Publication number: US20130156030A1
Application number: US13/327,815
Authority: US
Inventors: Jeremy Johnson; Raj Vaswani; Kunal Shah
Original assignee: Individual
Current assignee: Itron Networked Solutions Inc
Priority date: 2011-12-16
Filing date: 2011-12-16
Publication date: 2013-06-20

Abstract

A method of distributing information to a plurality of nodes in a network. The method includes selecting a node of the plurality of nodes as a seed node, providing a patch image to the seed node, creating, by the seed node, a second image from the patch image, and disseminating the second image to a plurality of neighbor nodes.

Description

BACKGROUND

The invention relates to the rapid dissemination of information to widely dispersed nodes on a network. More specifically, the invention relates to using a patch method to rapidly disseminate information to widely dispersed nodes on a network.
The transfer of information such as firmware/software downloads and upgrades is practiced widely in communications networks, where a central server transmits information to nodes in the network via broadcast or unicast messages transmitted on a scheduled or unscheduled basis. A network node can also request a download at any time. In one technique, communication sessions are set up in a point-to-point mode or a point-to-multipoint mode to facilitate the transfer of information.
In networks with limited bandwidth and/or a large number of widely dispersed nodes, unicast methods can be punitive in terms of bandwidth and network resources, since a separate message is sent to each node. The broadcast mode can be more efficient, but can tie up the network for a considerable period of time, since all nodes typically have to listen to the central node at the same time in order to receive the desired information. The transfer of information to each requesting node may demand considerable time and bandwidth resources, possibly disrupting normal network operations.
Based at least in part upon these and other limitations of existing methods for transfer of information to nodes in a network, new systems and methods for such transfer of information are welcome additions to the art.

SUMMARY

In one embodiment, the invention provides a method of distributing information to a plurality of nodes in a network. The method includes selecting a node of the plurality of nodes as a seed node, providing a patch image to the seed node, creating, by the seed node, a second image from the patch image, and disseminating the second image to a plurality of neighbor nodes.
In another embodiment, the invention provides a method of distributing information to a plurality of nodes in a network. The method includes receiving a first patch image by a first node of the plurality of nodes, the first node having a first firmware type, building, by the first node, a first complete image using the first patch image, informing the plurality of nodes that the first complete image is available, receiving a request for the first complete image from another of the plurality of nodes, and sending the first complete image from the first node to the node which requested the first complete image.
In a further embodiment, the invention provides a method of updating a network having nodes with two or more incompatible firmware types. The method includes selecting a first node in the network having a first firmware-type as a first seed node, selecting a second node in the network having a second firmware-type as a second seed node, providing a first firmware-type patch image to the first node, providing a second-firmware-type patch image to the second node, recreating, by the first node, a first firmware-type complete image, recreating, by the second node, a second firmware-type complete image, disseminating, by the first node, the first firmware-type complete image to a first plurality of nodes on the network having the first firmware-type, and disseminating, by the second node, the second firmware-type complete image to a second plurality of nodes on the network having the second firmware-type.
Other aspects of the invention will become apparent by consideration of the detailed description and accompanying drawings.

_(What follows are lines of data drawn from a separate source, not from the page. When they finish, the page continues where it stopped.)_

-- ==== Sys2Proof/Machine/Transfers.lean ====
section
/-! DEFINITION. The transfer scheduler's commands (chapter 4): TRANSFER, READ_SHUTTLE, CLEAR_SHUTTLE, the step expiry and
the polls. -/

namespace Sys2Proof.Machine

open Sys2Proof

/-- TRANSFER (R66, R67): the map check of a row destination comes before the robot number. -/
def execTransfer (f : Frame) (robot : Byte) (dest : Dest) (s : State) : Result :=
  request (.transfer dest) f s fun t =>
    if destPresent t.env dest then
      onRobot robot t.refuse fun k =>
        match askTransfer t.env t.blk .fleet k dest with
        | .error c => t.refuse c
        | .ok (b, u, tag) => t.serve (b, [.offer u]) { code := .accepted, payload := [byteOf tag.val] }
    else t.refuse .badRow

/-- READ SHUTTLE taken from the plant port while the link is ENABLED clears the link-fault flag (R148). -/
def State.linkRead (s : State) (p : Port) : State :=
  if p = .plant ∧ s.blk.link.enabled = true then { s with blk := { s.blk with linkFaultItem := false } } else s

/-- READ_SHUTTLE (R80, R87, R148). -/
def execReadShuttle (f : Frame) (shuttle : Byte) (s : State) : Result :=
  request .readShuttle f s fun t =>
    match shuttleArg shuttle with
    | none => t.refuse .badValue
    | some u =>
      some (t.linkRead f.port,
        { code := .ok
          payload := shuttleBytes (t.blk.shuttle u) (t.blk.timeLeft t.env (.shuttleStep u)) (!t.blk.link.enabled)
            t.contend })

/-- CLEAR_SHUTTLE (R79, R86). -/
def execClearShuttle (f : Frame) (shuttle : Byte) (s : State) : Result :=
  request .clearShuttle f s fun t =>
    match shuttleArg shuttle with
    | none => t.refuse .badValue
    | some u =>
      if (t.blk.shuttle u).mode = .faulted then some ({ t with blk := t.blk.makeLocal u }, { code := .ok })
      else t.refuse .state

/-- SHUTTLE_STEP_EXPIRY (R76). -/
def execShuttleStepExpiry (u : ShuttleId) (s : State) : Result := s.expiry (.shuttleStep u) (shuttleStepExpired u)

/-- POLL_DUE (R71). -/
def execPollDue (u : ShuttleId) (s : State) : Result := awake s (.next { s with blk := s.blk.takePoll u })

end Sys2Proof.Machine
end

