/-- REQUEST_WORK: the checks of R101 in their order and NO_WORK (R102); and the round of R103 with every row reserved, its first
entry started (R104) by the claim of R23 where it is the robot's own row (R105), and by a transfer of origin ROUND where it is
another (R106; said where the shuttle takes no work now), and the reply with the round as it then stands. What a round does that
is handed its robot (R104): an entry left without a cleaning is SKIPPED (ABORTED); outside CALM the round is paused (R110); the
entry that stands ACTIVE, or the first PENDING one, is started by the claim or by the transfer; or it is SKIPPED, for an
ineligible row and by the code of a refused transfer (R106), which completes the round where no other is open (R114). That the
bits which no rule names are 0 in the reply's round is the model's choice (log entry 9). -/
def Obligations.RequestWorkStartsARound : Prop :=
  (∀ (f : Frame) (robot : Byte) (k : RobotId) (s : State), Taken .requestWork f s → robot.toNat = k.val →
    let z := s.blk.robot k
    let answer := fun c : Code => exec (.requestWork f robot) s = .next (answered .requestWork f { code := c } s)
    (s.blk.weather ≠ .calm → answer .weather)
    ∧ (s.blk.weather = .calm → (z.mode ≠ .idle ∨ (∀ p, z.location ≠ .rowEnd p) ∨ z.stack ≠ []) → answer .state)
    ∧ ∀ p, s.blk.weather = .calm → z.mode = .idle → z.location = .rowEnd p → z.stack = [] →
        (z.battery < s.env.params.chargeFloor → answer .battery)
        ∧ (s.env.params.chargeFloor ≤ z.battery → sweepRows s.env s.blk p s.env.params.roundLength = [] → answer .noWork)
        ∧ ∀ d rest, s.env.params.chargeFloor ≤ z.battery → sweepRows s.env s.blk p s.env.params.roundLength = d :: rest →
            (s.blk.row d).MarksAgree →
            let entry := fun (st : EntryState) (r : RowId) =>
              ({ row := r, state := st, entered := false, reason := none } : Entry)
            let rd : Round := { start := p, paused := false, entries := entry .active d :: rest.map (entry .pending) }
            let reply := answered .requestWork f { code := .ok, payload := rd.bytes } s
            (d = p →
              ∃ t, exec (.requestWork f robot) s = .next t
                ∧ t = { reply with
                    blk := { s.blk with
                      rows := t.blk.rows, robots := t.blk.robots
                      deadlines := (s.blk.arm s.env (.holdConfirm k) s.env.params.confirmTimeout).deadlines } }
                ∧ t.blk.robot k = { z with mode := .waitHold, stack := [.round rd] }
                ∧ (∀ j, j ≠ k → t.blk.robot j = s.blk.robot j)
                ∧ t.blk.row p = { s.blk.row p with
                    holder := some k, tracker := .holdPending, resumeWanted := false, reservedBy := some k }
                ∧ ∀ r, r ≠ p → t.blk.row r =
                    { s.blk.row r with reservedBy := if r ∈ rest then some k else (s.blk.row r).reservedBy })
            ∧ ∀ u tag, d ≠ p → (s.env.row p).shuttle = some u → (s.env.row d).shuttle = some u → z.transfer = none →
                (s.blk.shuttle u).mode ≠ .faulted → (s.blk.shuttle u).queue.length < 8 → s.blk.LowestFree tag →
                s.blk.Occupied u →
                ∃ t, exec (.requestWork f robot) s = .next t
                  ∧ t = { reply with
                      blk := { s.blk.modShuttle u fun y =>
                          { y with
                            queue := y.queue ++
                              [{ tag := tag, robot := k, source := .rowEnd p, dest := .rowEnd d, origin := .round
                                 step := .queued }] } with
                        rows := t.blk.rows, robots := t.blk.robots } }
                  ∧ t.blk.robot k = { z with
                      mode := .waitTransfer, transfer := some tag, stack := [.round rd]
                      order := if z.order = .attend then .none else z.order }
                  ∧ (∀ j, j ≠ k → t.blk.robot j = s.blk.robot j)
                  ∧ ∀ r, t.blk.row r =
                      { s.blk.row r with
                        reservedBy := if r = d ∨ r ∈ rest then some k else (s.blk.row r).reservedBy
                        reservation := if r = d then some tag else (s.blk.row r).reservation })
  ∧ ∀ (e : Env) (b : Block) (k : RobotId) (p : RowId) (rd : Round) (below : List RobotTask),
      (b.robot k).mode = .idle → (b.robot k).location = .rowEnd p → (b.robot k).stack = .round rd :: below →
      (∀ t ∈ below, t.isRound = false) →
      let left := fun x : Entry => x.state = .active ∧ x.entered = true
      let stacked := fun (rd' : Round) (c : Block) => c.modRobot k fun z => { z with stack := .round rd' :: below }
      (b.weather ≠ .calm → (∃ x ∈ rd.entries, x.Open ∧ ¬ left x) →
        let rd' : Round :=
          { rd with
            paused := true
            entries := rd.entries.map fun x =>
              if left x then { x with state := .skipped, entered := false, reason := some .aborted } else x }
        ∃ c, handToRound e k b = (some rd', stacked rd' c, []) ∧ c = { b with rows := c.rows }
          ∧ ∀ r, c.row r =
              { b.row r with
                reservedBy := if ∃ x ∈ rd.entries, x.row = r ∧ left x then none else (b.row r).reservedBy })
      ∧ ∀ before x after, b.weather = .calm → rd.entries = before ++ x :: after → (∀ y ∈ before ++ after, y.row ≠ x.row) →
          (∀ y ∈ rd.entries, ¬ left y) →
          ((x.state = .active ∧ ∀ y ∈ before, y.state ≠ .active)
            ∨ (x.state = .pending ∧ (∀ y ∈ before, ¬ y.Open) ∧ ∀ y ∈ after, y.state ≠ .active)) →
          let r := x.row
          let with' := fun y : Entry => { rd with paused := false, entries := before ++ y :: after }
          let started := with' { x with state := .active, entered := false }
          let skipped := fun why : SkipReason =>
            (∀ y ∈ before ++ after, ¬ y.Open) →
              handToRound e k b =
                (some (with' { x with state := .skipped, entered := false, reason := some why }),
                  (b.modRow r fun y => { y with reservedBy := none }).modRobot k fun z =>
                    { z with stack := below, outcome := .roundDone },
                  [.giveTop k])
          let y := b.row r
          let ineligible := y.locked ≠ none ∨ y.stranded = true ∨ y.faultNoted = true ∨ y.tracker ≠ .tracking
          (ineligible → skipped .ineligible)
          ∧ (¬ ineligible → r = p → y.holder = none → (y.reservedBy = none ∨ y.reservedBy = some k) →
              handToRound e k b =
                (some started,
                  stacked started
                    (((b.modRow r fun w =>
                        { w with holder := some k, tracker := .holdPending, resumeWanted := false }).modRobot k fun z =>
                      { z with mode := .waitHold }).arm e (.holdConfirm k) e.params.confirmTimeout), []))
          ∧ (∀ c u tag, ¬ ineligible → r ≠ p → askTransfer e b .round k (.rowEnd r) = .ok (c, u, tag) →
              handToRound e k b = (some started, stacked started c, [.offer u]))
          ∧ ∀ code, ¬ ineligible → r ≠ p → askTransfer e b .round k (.rowEnd r) = .error code →
              skipped (if code = .endBusy ∨ code = .noRoute then .endBusy else if code = .full then .queueFull
                else .ineligible)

BRIEF DESCRIPTION OF THE DRAWINGS

FIG. 1 is a schematic diagram of a first network configuration.

FIG. 2 is a schematic diagram of a second network configuration.

FIGS. 3 a and 3 b depict two phases of a bulk information transfer to nodes of an exemplary network.

FIG. 4 is a flow chart of a back office system process for updating nodes on a network.

FIG. 5 is a flow chart of a seed node process for updating nodes on a network.

FIG. 6 is a flow chart of a node process for updating nodes on a network.

FIG. 7 is a flow chart of a process for updating nodes on a network.

DETAILED DESCRIPTION

Before any embodiments of the present invention are explained in detail, it is to be understood that the invention is not limited in its application to the details of construction and the arrangement of components set forth in the following description or illustrated in the accompanying drawings. The invention is capable of other embodiments and of being practiced or of being carried out in various ways.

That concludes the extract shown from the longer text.